In the fall of 1996, the U.S. military evacuated more than six thousand Iraqis—Kurds and others who had worked with American agencies in the north, and whose lives were directly threatened by Saddam’s army—halfway across the world to Guam. There they were screened, processed for asylum, and assigned sponsors in an effort that involved more than a thousand American soldiers and civilians. Almost all of the evacuees ended up Stateside within seven months. Major General John Dallager, the Joint Task Force commander of Operation Pacific Haven, said, “Our success will undoubtedly be a role model for future humanitarian efforts.”

Undoubtedly… Recently, some conscience-stricken American officials have privately begun to ask why the model of Operation Pacific Haven can’t be emulated today. Flying Iraqis to Guam would solve every problem, real and invented, that the Administration claims is holding up resettlement: the inability of Homeland Security interviewers to meet with refugees in Syria; the near-impossibility of Iraqis getting into neighboring countries; the supposed security concerns that prevent the U.S. from screening Iraqis inside Iraq. With the Guam option, none of this would matter.
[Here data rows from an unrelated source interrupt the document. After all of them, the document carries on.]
/-! ### Ownership and the host ports -/

/-- RELEASE counts from the owner and TAKE from the standby port, each beginning to quiesce; a heartbeat ends OWNER_LOST, which a
missed heartbeat and a link down set. A RELEASE that completes leaves every ring disabled and the module RELEASED; a TAKE of a
released module swaps the ports' roles and counts in GEN.

Rules: R352, R353, R355, R356. Choices of the model: log entries 8, 54. -/
def Obligations.HandoverResult : Prop :=
  ∀ (b : Sender) (ans : Bool) (s : State),
    let h := s.host
    (b ≠ .owner → exec (.hoRelease b) s = .next s ∧ exec (.hoHeartbeat b) s = .next s) ∧
    (b ≠ .standby → exec (.hoTake b) s = .next s) ∧
    (barGate s .owner = none → h.ho = .none → h.released = false → ∃ t, exec (.hoRelease .owner) s = .next t ∧ t.host.ho = .release ∧
      (∀ r : RingId, sqRing r = true → ∀ d ∈ (t.host.rings[r]).descs, d.run ≠ none) ∧ t.regs = s.regs ∧ t.cores = s.cores) ∧
    (barGate s .standby = none → h.ho ≠ .take → h.released = true → ∃ t, exec (.hoTake .standby) s = .next t ∧ t.host.ho = .take ∧
      t.regs = s.regs ∧ t.cores = s.cores) ∧
    (barGate s .standby = none → h.ho ≠ .take → h.released = false → h.ownerLost = false → ∃ t, exec (.hoTake .standby) s = .next t ∧
      t.host.ho = h.ho ∧ t.host.ownerB = h.ownerB ∧ t.cores = s.cores) ∧
    (barGate s .owner = none → exec (.hoHeartbeat .owner) s = .next { s with host := { h with ownerLost := false } }) ∧
    (fld (s.rd 0x1010) 16 16 ≠ 0 → ∃ t, exec .hbTimeoutExpiry s = .next t ∧ t.host.ownerLost = true ∧ t.cores = s.cores) ∧
    (ownerUp s = false → ∃ t, exec .ownerLinkDownTimer s = .next t ∧ t.host.ownerLost = true ∧ t.cores = s.cores) ∧
    (h.ho = .release → h.reads = [] → s.power.held = false → ∃ t, exec (.handoverComplete ans) s = .next t ∧ t.host.ho = .none ∧ t.host.released = true ∧
      t.host.ownerB = h.ownerB ∧ ∀ r : RingId, t.ringEn r = false) ∧
    (h.ho = .take → h.reads = [] → h.released = true → s.power.held = false → ∃ t, exec (.handoverComplete ans) s = .next t ∧ t.host.ho = .none ∧
      t.host.released = false ∧ t.host.ownerB = !h.ownerB ∧ t.host.gen = h.gen + 1 ∧ t.cores = s.cores)

/-- The host ports. A data link goes down and comes up; an FLR of the owner's PF disables every ring, keeping the role, one of the standby's
PF touches no ring; an FLR of a VF disables the rings it drives; the standby's PERST_N touches no register; VF Enable takes what is
written; an error that a port corrects shows in its AER status until it is cleared; a completion timeout fails the transfer of the descriptor that waits
with HOST_ERROR and is logged; a poisoned write to BAR0 stores nothing and is logged, in the AER uncorrectable status too. A BAR4 read of the owner answers the bytes of the scratchpad, a write stores
them, and the standby reads zeros.

Rules: R331, R332, R333, R336, R337, R354, R383. Choices of the model: log entries 14, 15, 54, 73. -/
def Obligations.HostPortResult : Prop :=
  ∀ (hb ans : Bool) (us : List Upset) (s : State),
    let z := strike s us
    let up (t : State) : Bool := if hb then t.host.upB else t.host.upA
    (up s = true → ∃ t, exec (.portDataLinkDown hb) s = .next t ∧ up t = false ∧ t.cores = s.cores) ∧
    (bit (pdState s) (if hb then 61 else 60) = true → ∃ t, exec (.portDataLinkUp hb) s = .next t ∧ up t = true ∧
      t.cores = s.cores ∧ t.gddr = s.gddr) ∧
    (cfgUp s hb = true → s.host.ownerB = hb → ∃ t, exec (.flrPf hb ans) s = .next t ∧ t.host.ownerB = hb ∧ portOf t true = {} ∧
      ∀ r : RingId, t.ringEn r = false) ∧
    (cfgUp s hb = true → s.host.ownerB = !hb → ∃ t, exec (.flrPf hb ans) s = .next t ∧ portOf t false = {} ∧ t.host.rings = s.host.rings ∧
      t.regs = s.regs ∧ t.cores = s.cores) ∧
    (∀ n : Fin 16, cfgUp s s.host.ownerB = true → ∃ t, exec (.flrVf n ans) s = .next t ∧ ∀ r : RingId,
      t.ringEn r = (s.ringEn r && !(decide (2 ≤ r.val) && s.ringFn r == n.val + 1))) ∧
    (∃ t, exec .perstNStandby s = .next t ∧ portOf t false = {} ∧ t.host.rings = s.host.rings ∧ t.regs = s.regs ∧
      (if s.host.ownerB then t.pins.perstA else t.pins.perstB) = true) ∧
    (∀ on, cfgUp s hb = true → s.host.ownerB = hb → exec (.pcieConfigWrite hb 0 (.vfEnable on)) s =
      .next (setPort s true { portOf s true with vfEn := on })) ∧
    (∀ e : BitVec 32,
      let was : BitVec 32 := (portOf s (s.host.ownerB == hb)).aer
      (portOf (strike s [.aer hb e]) (s.host.ownerB == hb)).aer = was ||| e ∧ (strike s [.aer hb e]).gddr = s.gddr ∧
      (strike s [.aer hb e]).locals = s.locals ∧
      (cfgUp s hb = true → ∃ t, exec (.pcieConfigWrite hb 0 (.aer e)) s = .next t ∧
        (portOf t (s.host.ownerB == hb)).aer = was &&& ~~~e ∧ t.regs = s.regs ∧ t.cores = s.cores)) ∧
    (∀ (r : RingId) (d : Desc) (x : Xfer) (q : HostRead), (s.host.rings[r]).descs = [d] → d.run = some (.xfer x) →
      s.host.reads = [q] → q.who = .ring r → x.reads = [q.seq] → x.fail = none → ringGoes s r = true →
      ∃ t, exec (.completionTimeoutExpiry (.ring r)) s = .next t ∧ t.host.reads = [] ∧ t.queues = s.queues ∧
        t.rd 0x1028 = (bit63 ||| BitVec.ofNat 64 (r.val + 4 * 1024)) ∧
        (t.host.rings[r]).descs = [{ d with run := some (.xfer { x with reads := [], fail := some (0x16#8, 0#32) }) }]) ∧
    (∀ (o : Nat) (w : Width) (v : W64) (x : RegExt), cfgUp s s.host.ownerB = true →
      ∃ t, exec (.registerWrite .owner false o w v x .poison) s = .next t ∧
        (portOf t true).aerUnc = (portOf s true).aerUnc ||| 0x1000#32 ∧ t.cores = s.cores ∧ t.locals = s.locals ∧ t.gddr = s.gddr ∧
        t.queues = s.queues ∧ (barGate s .owner = none → t.rd 0x1028 = (bit63 ||| BitVec.ofNat 64 (0x3F + 3 * 1024)))) ∧
    (∀ (c : CoreId) (off len : Nat) (bs : List Byte), barGate z .owner = none → z.domainOn c.val = true → 0 < len → len ≤ 512 →
      off + len ≤ 0x1000000 → spBankOff z c off len = none → spMarks z c off len = [] →
      exec (.bar4Access .owner (c.val * 0x1000000 + off) len none us) s = .next (answer z (.data (spBytes z c off len))) ∧
      (bs.length = len → Memory.wf (z.loc c).sp = true →
        ∃ t, exec (.bar4Access .owner (c.val * 0x1000000 + off) len (some bs) us) s = .next t ∧
          (∀ i, (h : i < bs.length) → (t.loc c).sp.get (off + i) = bs[i]) ∧
          (∀ a, a < off ∨ off + len ≤ a → (t.loc c).sp.get a = (z.loc c).sp.get a) ∧ t.cores = z.cores ∧ t.gddr = z.gddr)) ∧
    (∀ o len, barGate z .standby = none →
      exec (.bar4Access .standby o len none us) s = .next (answer z (.data (List.replicate len 0#8))))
…In a single day. fewer than a dozen planes could rescue all of the eight hundred Iraqis on Kirk Johnson’s list. And Guam has U.S.-run facilities that can house large numbers of refugees. An airlift to Guam would not be cheap, and part of the cost would be enormous publicity. But it’s the obvious answer. Unless bad P.R., with echoes of the fall of Saigon, is the Administration’s real concern, there isn’t a single persuasive argument, practical or principled, against it.
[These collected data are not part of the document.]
-- ==== Sys2Proof/Laws/KeepsMatrixUnit.lean ====
section
/-!
SUPPORT. The operations of MatrixUnit keep the waiting commands and the canonical memories.
-/

-- The declarations of this file are elaborated in turn, so that checking the package as one text needs few threads.
set_option Elab.async false

namespace Sys2Proof.Machine

theorem muLog_keeps {pq : List Instr} {s : State} {c : CoreId} {u : MuId} {kind row col pc : Nat} {retried : Bool} (hq : Keeps pq s) :
    Keeps pq (muLog s c u kind row col pc retried) := by
  unfold muLog
  try dsimp only
  with_reducible repeat' (
    first
    | assumption | refine keeps_fst ?_ (by assumption) | refine State.wr_keeps ?_ | split | intro _
    | refine keeps_mk ?_)

theorem muEv_keeps {pq : List Instr} {s : State} {c : CoreId} {u : MuId} {code : Nat} (hq : Keeps pq s) :
    Keeps pq (muEv s c u code) := by
  unfold muEv
  try dsimp only
  with_reducible repeat' (
    first
    | assumption | refine keeps_fst ?_ (by assumption) | refine State.raise_keeps ?_ | split | intro _
    | refine keeps_mk ?_)

theorem passEv_keeps {pq : List Instr} {s : State} {c : CoreId} {u : MuId} {code a0 pc : Nat} (hq : Keeps pq s) :
    Keeps pq (passEv s c u code a0 pc) := by
  unfold passEv
  try dsimp only
  with_reducible repeat' (
    first
    | assumption | refine keeps_fst ?_ (by assumption) | refine State.raise_keeps ?_ | split | intro _
    | refine keeps_mk ?_)

theorem pairUp_keeps {pq : List Instr} {s : State} {c : CoreId} (hq : Keeps pq s) :
    Keeps pq (pairUp s c) := by
  unfold pairUp
  try dsimp only
  with_reducible repeat' (
    first
    | assumption | refine keeps_fst ?_ (by assumption) | refine setQ_keeps ?_ | split | intro _
    | refine keeps_mk ?_)

theorem muPush_keeps {pq : List Instr} {s : State} {c : CoreId} {u : MuId} {r : PassRun} {held : Option HeldOp} (hq : Keeps pq s) :
    Keeps pq (muPush s c u r held) := by
  unfold muPush
  try dsimp only
  with_reducible repeat' (
    first
    | assumption | refine keeps_fst ?_ (by assumption) | refine State.setUnit_keeps ?_ | split | intro _
    | refine keeps_mk ?_)

theorem allowAll_keeps {pq : List Instr} {s : State} {c : CoreId} {l : List (Nat × Nat)} (hq : Keeps pq s) :
    Keeps pq (allowAll s c l).1 := by
  unfold allowAll
  try dsimp only
  with_reducible repeat' (
    first
    | assumption | refine keeps_fst ?_ (by assumption) | refine keeps_foldl ?_ ?_
    | refine keeps_foldl_pair ?_ ?_ | refine spAllow_keeps ?_ | split | intro _ | refine keeps_mk ?_)

theorem eccAll_keeps {pq : List Instr} {s : State} {c : CoreId} {l : List (Nat × Nat)} (hq : Keeps pq s) :
    Keeps pq (eccAll s c l).1 := by
  unfold eccAll
  try dsimp only
  with_reducible repeat' (
    first
    | assumption | refine keeps_fst ?_ (by assumption) | refine spCorrected_keeps ?_
    | refine spUncorrs_keeps ?_ | split | intro _ | refine keeps_mk ?_)

theorem paramFault_keeps {pq : List Instr} {s : State} {c : CoreId} {u : MuId} {pc : Nat} (hq : Keeps pq s) :
    Keeps pq (paramFault s c u pc) := by
  unfold paramFault
  try dsimp only
  with_reducible repeat' (
    first
    | assumption | refine keeps_fst ?_ (by assumption) | refine muEv_keeps ?_ | refine muLog_keeps ?_ | split
    | intro _ | refine keeps_mk ?_)

theorem passTake_keeps {pq : List Instr} {s : State} {c : CoreId} {u : MuId} {r : PassRun} {old : Option HeldOp} {again : Bool} (hq : Keeps pq s) :
    Keeps pq (passTake s c u r old again).1 := by
  unfold passTake
  try dsimp only
  with_reducible repeat' (
    first
    | assumption | refine keeps_fst ?_ (by assumption) | refine allowAll_keeps ?_ | refine eccAll_keeps ?_
    | refine paramFault_keeps ?_ | refine passEv_keeps ?_ | split | intro _ | refine keeps_mk ?_)

theorem passBody_keeps {pq : List Instr} {s : State} {c : CoreId} {u : MuId} {e : Entry} {a : PassAt} {p : List Byte} {pairBad : Bool} (hq : Keeps pq s) :
    Keeps pq (passBody s c u e a p pairBad) := by
  unfold passBody
  try dsimp only
  with_reducible repeat' (
    first
    | assumption | refine keeps_fst ?_ (by assumption) | refine muPush_keeps ?_ | refine paramFault_keeps ?_
    | refine passTake_keeps ?_ | split | intro _ | refine keeps_mk ?_)

theorem passGo_keeps {pq : List Instr} {s : State} {c : CoreId} {u : MuId} {e : Entry} {rest : List Entry} (hq : Keeps pq s) :
    Keeps pq (passGo s c u e rest) := by
  unfold passGo
  try dsimp only
  with_reducible repeat' (
    first
    | assumption | refine keeps_fst ?_ (by assumption) | refine allowAll_keeps ?_ | refine eccAll_keeps ?_
    | refine muPush_keeps ?_ | refine paramFault_keeps ?_ | refine passBody_keeps ?_
    | refine popHead_keeps ?_ | split | intro _ | refine keeps_mk ?_)

theorem passStart_keeps {pq : List Instr} {s : State} {c : CoreId} {u : MuId} (hq : Keeps pq s) :
    Keeps pq (passStart s c u) := by
  unfold passStart
  try dsimp only
  with_reducible repeat' (
    first
    | assumption | refine keeps_fst ?_ (by assumption) | refine keeps_snd ?_ (by assumption)
    | refine passGo_keeps ?_ | split | intro _ | refine keeps_mk ?_)

theorem passSlots_keeps {pq : List Instr} {s : State} {c : CoreId} {r : PassRun} (hq : Keeps pq s) :
    Keeps pq (passSlots s c r) := by
  unfold passSlots
  try dsimp only
  with_reducible repeat' (
    first
    | assumption | refine keeps_fst ?_ (by assumption) | refine setGuard_keeps ?_ | split | intro _
    | refine keeps_mk ?_)

theorem passCount_keeps {pq : List Instr} {s : State} {c : CoreId} {u : MuId} {r : PassRun} {times : Nat} {fault : Bool} (hq : Keeps pq s) :
    Keeps pq (passCount s c u r times fault) := by
  unfold passCount
  try dsimp only
  with_reducible repeat' (
    first
    | assumption | refine keeps_fst ?_ (by assumption) | refine keeps_snd ?_ (by assumption)
    | refine State.count_keeps ?_ | refine State.fresh_keeps ?_ | split | intro _ | refine keeps_mk ?_)

theorem operandError_keeps {pq : List Instr} {s : State} {c : CoreId} {u : MuId} {r : PassRun} (hq : Keeps pq s) :
    Keeps pq (operandError s c u r) := by
  unfold operandError
  try dsimp only
  with_reducible repeat' (
    first
    | assumption | refine keeps_fst ?_ (by assumption) | refine muEv_keeps ?_ | refine muLog_keeps ?_ | split
    | intro _ | refine keeps_mk ?_)

theorem passWrite_keeps {pq : List Instr} {s : State} {c : CoreId} {u : MuId} {r : PassRun} {out : List (Nat × List Byte)} (hq : Keeps pq s) :
    Keeps pq (passWrite s c u r out).1 := by
  unfold passWrite
  try dsimp only
  with_reducible repeat' (
    first
    | assumption | refine keeps_fst ?_ (by assumption) | refine keeps_foldl ?_ ?_
    | refine keeps_foldl_pair ?_ ?_ | refine allowAll_keeps ?_ | refine operandError_keeps ?_
    | refine spCorrected_keeps ?_ | refine spMerge_keeps ?_ | refine spUncorrs_keeps ?_ | split | intro _
    | refine keeps_mk ?_)

theorem passFlags_keeps {pq : List Instr} {s : State} {c : CoreId} {u : MuId} {r : PassRun} {ds : List Drained} (hq : Keeps pq s) :
    Keeps pq (passFlags s c u r ds) := by
  unfold passFlags
  try dsimp only
  with_reducible repeat' (
    first
    | assumption | refine keeps_fst ?_ (by assumption) | refine State.count_keeps ?_ | refine passEv_keeps ?_
    | split | intro _ | refine keeps_mk ?_)

theorem passFinish_keeps {pq : List Instr} {s : State} {c : CoreId} {u : MuId} {r : PassRun} {times : Nat} (hq : Keeps pq s) :
    Keeps pq (passFinish s c u r times) := by
  unfold passFinish
  try dsimp only
  with_reducible repeat' (
    first
    | assumption | refine keeps_fst ?_ (by assumption) | refine allowAll_keeps ?_ | refine eccAll_keeps ?_
    | refine operandError_keeps ?_ | refine passCount_keeps ?_ | refine passFlags_keeps ?_
    | refine passWrite_keeps ?_ | split | intro _ | refine keeps_mk ?_)

theorem restartRuns_keeps {pq : List Instr} {s : State} {c : CoreId} {u : MuId} {held : Option HeldOp} {later : List PassRun} (hq : Keeps pq s) :
    Keeps pq (restartRuns s c u held later) := by
  unfold restartRuns
  try dsimp only
  with_reducible repeat' (
    first
    | assumption | refine keeps_fst ?_ (by assumption) | refine keeps_foldl ?_ ?_
    | refine keeps_foldl_pair ?_ ?_ | refine State.setUnit_keeps ?_ | refine muPush_keeps ?_
    | refine passTake_keeps ?_ | split | intro _ | refine keeps_mk ?_)

theorem passRetry_keeps {pq : List Instr} {s : State} {c : CoreId} {u : MuId} {r : PassRun} {errs : List CubeErr} (hq : Keeps pq s) :
    Keeps pq (passRetry s c u r errs) := by
  unfold passRetry
  try dsimp only
  with_reducible repeat' (
    first
    | assumption | refine keeps_fst ?_ (by assumption) | refine muEv_keeps ?_ | refine muLog_keeps ?_
    | refine operandError_keeps ?_ | refine passCount_keeps ?_ | refine passFinish_keeps ?_ | split | intro _
    | refine keeps_mk ?_)

theorem passComplete_keeps {pq : List Instr} {s : State} {c : CoreId} {u : MuId} {f : CheckFault} (hq : Keeps pq s) :
    Keeps pq (passComplete s c u f) := by
  unfold passComplete
  try dsimp only
  with_reducible repeat' (
    first
    | assumption | refine keeps_fst ?_ (by assumption) | refine State.count_keeps ?_
    | refine State.setUnit_keeps ?_ | refine muEv_keeps ?_ | refine muLog_keeps ?_
    | refine operandError_keeps ?_ | refine passCount_keeps ?_ | refine passFinish_keeps ?_
    | refine passRetry_keeps ?_ | refine passSlots_keeps ?_ | refine passTake_keeps ?_
    | refine restartRuns_keeps ?_ | split | intro _ | refine keeps_mk ?_)

end Sys2Proof.Machine
end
Slate’s Fred Kaplan endorses the plan (and also cites The List Project):

George Packer, the New Yorker writer who first drew attention to this crisis and who continues to shame officials for not doing more to resolve it, proposed a solution in his blog last week. The idea is eminently practical and logically unassailable—so much so that if Bush and his top aides don’t take him up on it, there can be only one explanation: They simply don’t want to.